▸ Given records:
/-! ### One step of each instruction -/

/-- V-ADD-2. -/
theorem test_add_wraps : reg 3#5 (run 0x002081B3 (st 0x00001000#32 [(1#5, 0xFFFFFFFF#32), (2#5, 0x00000001#32)] [])) =
    some (0x00000000#32, 0x00001004#32) := by decide
/-- V-ADD-5. -/
theorem test_add_rd_is_both_sources : reg 1#5 (run 0x001080B3 (st 0x00001000#32 [(1#5, 0x80000001#32)] [])) =
    some (0x00000002#32, 0x00001004#32) := by decide
/-- V-SUB-1. -/
theorem test_sub_borrows : reg 3#5 (run 0x402081B3 (st 0x00001000#32 [(1#5, 0x00000005#32), (2#5, 0x00000007#32)] [])) =
    some (0xFFFFFFFE#32, 0x00001004#32) := by decide
/-- V-SUB-3. -/
theorem test_sub_negates_most_negative : reg 5#5 (run 0x406002B3 (st 0x00001000#32 [(6#5, 0x80000000#32)] [])) =
    some (0x80000000#32, 0x00001004#32) := by decide
/-- V-AND-1. -/
theorem test_and : reg 3#5 (run 0x0020F1B3 (st 0x00001000#32 [(1#5, 0xF0F0F0F0#32), (2#5, 0x0FF00FF0#32)] [])) =
    some (0x00F000F0#32, 0x00001004#32) := by decide
/-- V-OR-1. -/
theorem test_or : reg 3#5 (run 0x0020E1B3 (st 0x00001000#32 [(1#5, 0xF0F0F0F0#32), (2#5, 0x0FF00FF0#32)] [])) =
    some (0xFFF0FFF0#32, 0x00001004#32) := by decide
/-- V-XOR-1. -/
theorem test_xor : reg 3#5 (run 0x0020C1B3 (st 0x00001000#32 [(1#5, 0xF0F0F0F0#32), (2#5, 0x0FF00FF0#32)] [])) =
    some (0xFF00FF00#32, 0x00001004#32) := by decide
/-- V-SLL-3. -/
theorem test_sll_amount_32 : reg 3#5 (run 0x002091B3 (st 0x00001000#32 [(1#5, 0x12345678#32), (2#5, 0x00000020#32), (3#5, 0xAAAAAAAA#32)] [])) =
    some (0x12345678#32, 0x00001004#32) := by decide
/-- V-SLL-4. -/
theorem test_sll_low_five_bits : reg 3#5 (run 0x002091B3 (st 0x00001000#32 [(1#5, 0x12345678#32), (2#5, 0xFFFFFFE4#32)] [])) =
    some (0x23456780#32, 0x00001004#32) := by decide
/-- V-SRL-2. -/
theorem test_srl_zeros_enter : reg 3#5 (run 0x0020D1B3 (st 0x00001000#32 [(1#5, 0xF0000000#32), (2#5, 0x00000004#32)] [])) =
    some (0x0F000000#32, 0x00001004#32) := by decide
/-- V-SRL-3. -/
theorem test_srl_amount_36 : reg 3#5 (run 0x0020D1B3 (st 0x00001000#32 [(1#5, 0xF0000000#32), (2#5, 0x00000024#32)] [])) =
    some (0x0F000000#32, 0x00001004#32) := by decide
/-- V-SRA-1. -/
theorem test_sra_sign_enters : reg 3#5 (run 0x4020D1B3 (st 0x00001000#32 [(1#5, 0xF0000000#32), (2#5, 0x00000004#32)] [])) =
    some (0xFF000000#32, 0x00001004#32) := by decide
/-- V-SRA-3. -/
theorem test_sra_positive : reg 3#5 (run 0x4020D1B3 (st 0x00001000#32 [(1#5, 0x7FFFFFFF#32), (2#5, 0x0000001F#32)] [])) =
    some (0x00000000#32, 0x00001004#32) := by decide
/-- V-SLT-1. -/
theorem test_slt_signed : reg 3#5 (run 0x0020A1B3 (st 0x00001000#32 [(1#5, 0xFFFFFFFF#32), (2#5, 0x00000001#32)] [])) =
    some (0x00000001#32, 0x00001004#32) := by decide
/-- V-SLT-4. -/
theorem test_slt_equal : reg 3#5 (run 0x0020A1B3 (st 0x00001000#32 [(1#5, 0x00000007#32), (2#5, 0x00000007#32), (3#5, 0x00000009#32)] [])) =
    some (0x00000000#32, 0x00001004#32) := by decide
/-- V-SLTU-1. -/
theorem test_sltu_unsigned : reg 3#5 (run 0x0020B1B3 (st 0x00001000#32 [(1#5, 0xFFFFFFFF#32), (2#5, 0x00000001#32), (3#5, 0x00000009#32)] [])) =
    some (0x00000000#32, 0x00001004#32) := by decide
/-- V-SLTU-2. -/
theorem test_sltu_true : reg 3#5 (run 0x0020B1B3 (st 0x00001000#32 [(1#5, 0x00000001#32), (2#5, 0xFFFFFFFF#32)] [])) =
    some (0x00000001#32, 0x00001004#32) := by decide
/-- V-ADDI-1. -/
theorem test_addi_negative : reg 5#5 (run 0xFFF30293 (st 0x00001000#32 [(6#5, 0x00000000#32)] [])) =
    some (0xFFFFFFFF#32, 0x00001004#32) := by decide
/-- V-ADDI-2. -/
theorem test_addi_wraps_past_signed_max : reg 5#5 (run 0x7FF30293 (st 0x00001000#32 [(6#5, 0x7FFFF801#32)] [])) =
    some (0x80000000#32, 0x00001004#32) := by decide
/-- V-ANDI-2. -/
theorem test_andi_sign_extended : reg 5#5 (run 0xF0037293 (st 0x00001000#32 [(6#5, 0x12345678#32)] [])) =
    some (0x12345600#32, 0x00001004#32) := by decide
/-- V-ORI-2. -/
theorem test_ori_sign_extended : reg 5#5 (run 0x80036293 (st 0x00001000#32 [(6#5, 0x00000123#32)] [])) =
    some (0xFFFFF923#32, 0x00001004#32) := by decide
/-- V-XORI-1. -/
theorem test_xori_complements : reg 5#5 (run 0xFFF34293 (st 0x00001000#32 [(6#5, 0x12345678#32)] [])) =
    some (0xEDCBA987#32, 0x00001004#32) := by decide
/-- V-SLLI-2. -/
theorem test_slli_31 : reg 5#5 (run 0x01F31293 (st 0x00001000#32 [(6#5, 0x00000003#32)] [])) =
    some (0x80000000#32, 0x00001004#32) := by decide
/-- V-SLLI-1. -/
theorem test_slli_0 : reg 5#5 (run 0x00031293 (st 0x00001000#32 [(6#5, 0x12345678#32)] [])) =
    some (0x12345678#32, 0x00001004#32) := by decide
/-- V-SRLI-2. -/
theorem test_srli : reg 5#5 (run 0x00435293 (st 0x00001000#32 [(6#5, 0xF2345678#32)] [])) =
    some (0x0F234567#32, 0x00001004#32) := by decide
/-- V-SRAI-1. -/
theorem test_srai : reg 5#5 (run 0x40435293 (st 0x00001000#32 [(6#5, 0xF2345678#32)] [])) =
    some (0xFF234567#32, 0x00001004#32) := by decide
/-- V-SLTI-1. -/
theorem test_slti_signed : reg 5#5 (run 0xFFF32293 (st 0x00001000#32 [(6#5, 0xFFFFFFFE#32)] [])) =
    some (0x00000001#32, 0x00001004#32) := by decide
/-- V-SLTI-2. -/
theorem test_slti_false : reg 5#5 (run 0xFFF32293 (st 0x00001000#32 [(5#5, 0x00000009#32), (6#5, 0x00000000#32)] [])) =
    some (0x00000000#32, 0x00001004#32) := by decide
/-- V-SLTIU-5. -/
theorem test_sltiu_sign_extends_then_unsigned : reg 5#5 (run 0x80033293 (st 0x00001000#32 [(6#5, 0xFFFFF7FF#32)] [])) =
    some (0x00000001#32, 0x00001004#32) := by decide
/-- V-SLTIU-2. -/
theorem test_sltiu_equal : reg 5#5 (run 0xFFF33293 (st 0x00001000#32 [(5#5, 0x00000009#32), (6#5, 0xFFFFFFFF#32)] [])) =
    some (0x00000000#32, 0x00001004#32) := by decide
/-- V-LB-2. -/
theorem test_lb_sign_extends : reg 5#5 (run 0x00330283 (st 0x00001000#32 [(6#5, 0x00002000#32)] loadCells)) =
    some (0xFFFFFF88#32, 0x00001004#32) := by decide
/-- V-LB-3. -/
theorem test_lb_negative_displacement : reg 5#5 (run 0xFFF30283 (st 0x00001000#32 [(6#5, 0x00002002#32)] loadCells)) =
    some (0xFFFFFFAA#32, 0x00001004#32) := by decide
/-- V-LBU-1. -/
theorem test_lbu_zero_extends : reg 5#5 (run 0x00034283 (st 0x00001000#32 [(6#5, 0x00002000#32)] loadCells)) =
    some (0x000000BB#32, 0x00001004#32) := by decide
/-- V-LH-2. -/
theorem test_lh_sign_extends : reg 5#5 (run 0x00231283 (st 0x00001000#32 [(6#5, 0x00002000#32)] loadCells)) =
    some (0xFFFF8899#32, 0x00001004#32) := by decide
/-- V-LH-3. -/
theorem test_lh_misaligned : raised 5#5 (run 0x00131283 (st 0x00001000#32 [(5#5, 0x00000007#32), (6#5, 0x00002000#32)] loadCells)) =
    some (⟨.loadAddressMisaligned, 0x00002001#32⟩, 0x00000007#32, 0x00001000#32) := by decide
/-- V-LHU-1. -/
theorem test_lhu_zero_extends : reg 5#5 (run 0x00035283 (st 0x00001000#32 [(6#5, 0x00002000#32)] loadCells)) =
    some (0x0000AABB#32, 0x00001004#32) := by decide
/-- V-LHU-3. -/
theorem test_lhu_misaligned : raised 5#5 (run 0x00335283 (st 0x00001000#32 [(5#5, 0x00000007#32), (6#5, 0x00002000#32)] loadCells)) =
    some (⟨.loadAddressMisaligned, 0x00002003#32⟩, 0x00000007#32, 0x00001000#32) := by decide
/-- V-LW-4. -/
theorem test_lw_rd_is_base : reg 6#5 (run 0x00032303 (st 0x00001000#32 [(6#5, 0x00002000#32)] loadCells)) =
    some (0x8899AABB#32, 0x00001004#32) := by decide
/-- V-LW-8. -/
theorem test_lw_address_wraps : reg 5#5 (run 0x00432283 (st 0x00001000#32 [(6#5, 0xFFFFFFFC#32)] [(0, 0x78#8), (1, 0x56#8), (2, 0x34#8), (3, 0x12#8)])) =
    some (0x12345678#32, 0x00001004#32) := by decide
/-- V-SB-2. -/
theorem test_sb_low_byte : bytes four (run 0x007301A3 (st 0x1000#32 [(6#5, 0x00002000#32), (7#5, 0x12345678#32)] storeCells)) =
    some ([0xFF#8, 0xFF#8, 0xFF#8, 0x78#8], 0x1004#32) := by decide
/-- V-SB-3. -/
theorem test_sb_address_wraps : bytes [0xFFFFFFFF#32] (run 0xFE730FA3 (st 0x1000#32 [(6#5, 0x00000000#32), (7#5, 0x000000AB#32)] [])) =
    some ([0xAB#8], 0x1004#32) := by decide
/-- V-SH-2. -/
theorem test_sh_low_half : bytes four (run 0x00731123 (st 0x1000#32 [(6#5, 0x00002000#32), (7#5, 0x12345678#32)] storeCells)) =
    some ([0xFF#8, 0xFF#8, 0x78#8, 0x56#8], 0x1004#32) := by decide
/-- V-SH-3. -/
theorem test_sh_misaligned : raised 7#5 (run 0x007310A3 (st 0x00001000#32 [(6#5, 0x00002000#32), (7#5, 0x12345678#32)] storeCells)) =
    some (⟨.storeAddressMisaligned, 0x00002001#32⟩, 0x12345678#32, 0x00001000#32) := by decide
/-- V-SW-1. -/
theorem test_sw_little_endian : bytes four (run 0x00732023 (st 0x1000#32 [(6#5, 0x00002000#32), (7#5, 0x12345678#32)] storeCells)) =
    some ([0x78#8, 0x56#8, 0x34#8, 0x12#8], 0x1004#32) := by decide
/-- V-SW-6. -/
theorem test_sw_data_is_address : bytes four (run 0x00632023 (st 0x1000#32 [(6#5, 0x00002000#32)] storeCells)) =
    some ([0x00#8, 0x20#8, 0x00#8, 0x00#8], 0x1004#32) := by decide
/-- V-BEQ-1. -/
theorem test_beq_taken : reg 1#5 (run 0x00208663 (st 0x00001000#32 [(1#5, 0x00000005#32), (2#5, 0x00000005#32)] [])) =
    some (0x00000005#32, 0x0000100C#32) := by decide
/-- V-B-MIS1. -/
theorem test_beq_misaligned_target : raised 1#5 (run 0x00208363 (st 0x00001000#32 [(1#5, 0x00000005#32), (2#5, 0x00000005#32)] [])) =
    some (⟨.instructionAddressMisaligned, 0x00001006#32⟩, 0x00000005#32, 0x00001000#32) := by decide
/-- V-BNE-1. -/
theorem test_bne_backward : reg 1#5 (run 0xFE209EE3 (st 0x00001000#32 [(1#5, 0x00000005#32), (2#5, 0x00000006#32)] [])) =
    some (0x00000005#32, 0x00000FFC#32) := by decide
/-- V-B-WRAP. -/
theorem test_bne_wraps : reg 1#5 (run 0xFE0098E3 (st 0x00000008#32 [(1#5, 0x00000001#32)] [])) =
    some (0x00000001#32, 0xFFFFFFF8#32) := by decide
/-- V-BLT-1. -/
theorem test_blt_signed : reg 1#5 (run 0x0020C463 (st 0x00001000#32 [(1#5, 0xFFFFFFFF#32), (2#5, 0x00000001#32)] [])) =
    some (0xFFFFFFFF#32, 0x00001008#32) := by decide
/-- V-BLT-3. -/
theorem test_blt_equal : reg 1#5 (run 0x0020C463 (st 0x00001000#32 [(1#5, 0x00000005#32), (2#5, 0x00000005#32)] [])) =
    some (0x00000005#32, 0x00001004#32) := by decide
/-- V-BLTU-1. -/
theorem test_bltu_unsigned : reg 1#5 (run 0x0020E463 (st 0x00001000#32 [(1#5, 0xFFFFFFFF#32), (2#5, 0x00000001#32)] [])) =
    some (0xFFFFFFFF#32, 0x00001004#32) := by decide
/-- V-BLTU-2. -/
theorem test_bltu_taken : reg 1#5 (run 0x0020E463 (st 0x00001000#32 [(1#5, 0x00000001#32), (2#5, 0xFFFFFFFF#32)] [])) =
    some (0x00000001#32, 0x00001008#32) := by decide
/-- V-BGE-1. -/
theorem test_bge_equal : reg 1#5 (run 0x0020D463 (st 0x00001000#32 [(1#5, 0x00000005#32), (2#5, 0x00000005#32)] [])) =
    some (0x00000005#32, 0x00001008#32) := by decide
/-- V-BGE-2. -/
theorem test_bge_signed : reg 1#5 (run 0x0020D463 (st 0x00001000#32 [(1#5, 0x80000000#32), (2#5, 0x7FFFFFFF#32)] [])) =
    some (0x80000000#32, 0x00001004#32) := by decide
/-- V-BGEU-1. -/
theorem test_bgeu_unsigned : reg 1#5 (run 0x0020F463 (st 0x00001000#32 [(1#5, 0x80000000#32), (2#5, 0x7FFFFFFF#32)] [])) =
    some (0x80000000#32, 0x00001008#32) := by decide
/-- V-BGEU-2. -/
theorem test_bgeu_false : reg 1#5 (run 0x0020F463 (st 0x00001000#32 [(1#5, 0x00000000#32), (2#5, 0x00000001#32)] [])) =
    some (0x00000000#32, 0x00001004#32) := by decide
/-- V-JAL-3. -/
theorem test_jal_links : reg 1#5 (run 0x800000EF (st 0x00200000#32 [] [])) =
    some (0x00200004#32, 0x00100000#32) := by decide
/-- V-JAL-5. -/
theorem test_jal_misaligned_leaves_link : raised 1#5 (run 0x7FFFF0EF (st 0x00001000#32 [(1#5, 0x00000007#32)] [])) =
    some (⟨.instructionAddressMisaligned, 0x00100FFE#32⟩, 0x00000007#32, 0x00001000#32) := by decide
/-- V-JALR-7. -/
theorem test_jalr_rd_is_base : reg 5#5 (run 0x000282E7 (st 0x00001000#32 [(5#5, 0x00002000#32)] [])) =
    some (0x00001004#32, 0x00002000#32) := by decide
/-- V-JALR-4. -/
theorem test_jalr_clears_bit_0 : reg 1#5 (run 0x001280E7 (st 0x00001000#32 [(5#5, 0x00002000#32)] [])) =
    some (0x00001004#32, 0x00002000#32) := by decide
/-- V-AUIPC-3. -/
theorem test_auipc_wraps : reg 5#5 (run 0xFFFFF297 (st 0x00001000#32 [(5#5, 0x00000009#32)] [])) =
    some (0x00000000#32, 0x00001004#32) := by decide
/-- V-LUI-1. -/
theorem test_lui_low_bits_zero : reg 5#5 (run 0x123452B7 (st 0x00001000#32 [(5#5, 0xFFFFFFFF#32)] [])) =
    some (0x12345000#32, 0x00001004#32) := by decide
/-- V-SYS-1. -/
theorem test_ecall : raised 10#5 (run 0x00000073 (st 0x00001000#32 [(10#5, 0x00000001#32)] [])) =
    some (⟨.environmentCall, 0x00001000#32⟩, 0x00000001#32, 0x00001000#32) := by decide
/-- V-SYS-2. -/
theorem test_ebreak : raised 0#5 (run 0x00100073 (st 0x00001000#32 [] [])) =
    some (⟨.breakpoint, 0x00001000#32⟩, 0x00000000#32, 0x00001000#32) := by decide
/-- V-MUL-4. -/
theorem test_mul_low_half : reg 3#5 (run 0x022081B3 (st 0x00001000#32 [(1#5, 0x12345678#32), (2#5, 0x9ABCDEF0#32)] [])) =
    some (0x242D2080#32, 0x00001004#32) := by decide
/-- V-MUL-5. -/
theorem test_mul_negative : reg 3#5 (run 0x022081B3 (st 0x00001000#32 [(1#5, 0x80000000#32), (2#5, 0xFFFFFFFF#32)] [])) =
    some (0x80000000#32, 0x00001004#32) := by decide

▸ Aim of the task:
Look above for the line with "theorem test_bge_equal : reg" and the line with "theorem test_bgeu_false : reg". Retype those two lines and every line between them exactly, adding nothing.

▸ Reply:
theorem test_bge_equal : reg 1#5 (run 0x0020D463 (st 0x00001000#32 [(1#5, 0x00000005#32), (2#5, 0x00000005#32)] [])) =
    some (0x00000005#32, 0x00001008#32) := by decide
/-- V-BGE-2. -/
theorem test_bge_signed : reg 1#5 (run 0x0020D463 (st 0x00001000#32 [(1#5, 0x80000000#32), (2#5, 0x7FFFFFFF#32)] [])) =
    some (0x80000000#32, 0x00001004#32) := by decide
/-- V-BGEU-1. -/
theorem test_bgeu_unsigned : reg 1#5 (run 0x0020F463 (st 0x00001000#32 [(1#5, 0x80000000#32), (2#5, 0x7FFFFFFF#32)] [])) =
    some (0x80000000#32, 0x00001008#32) := by decide
/-- V-BGEU-2. -/
theorem test_bgeu_false : reg 1#5 (run 0x0020F463 (st 0x00001000#32 [(1#5, 0x00000000#32), (2#5, 0x00000001#32)] [])) =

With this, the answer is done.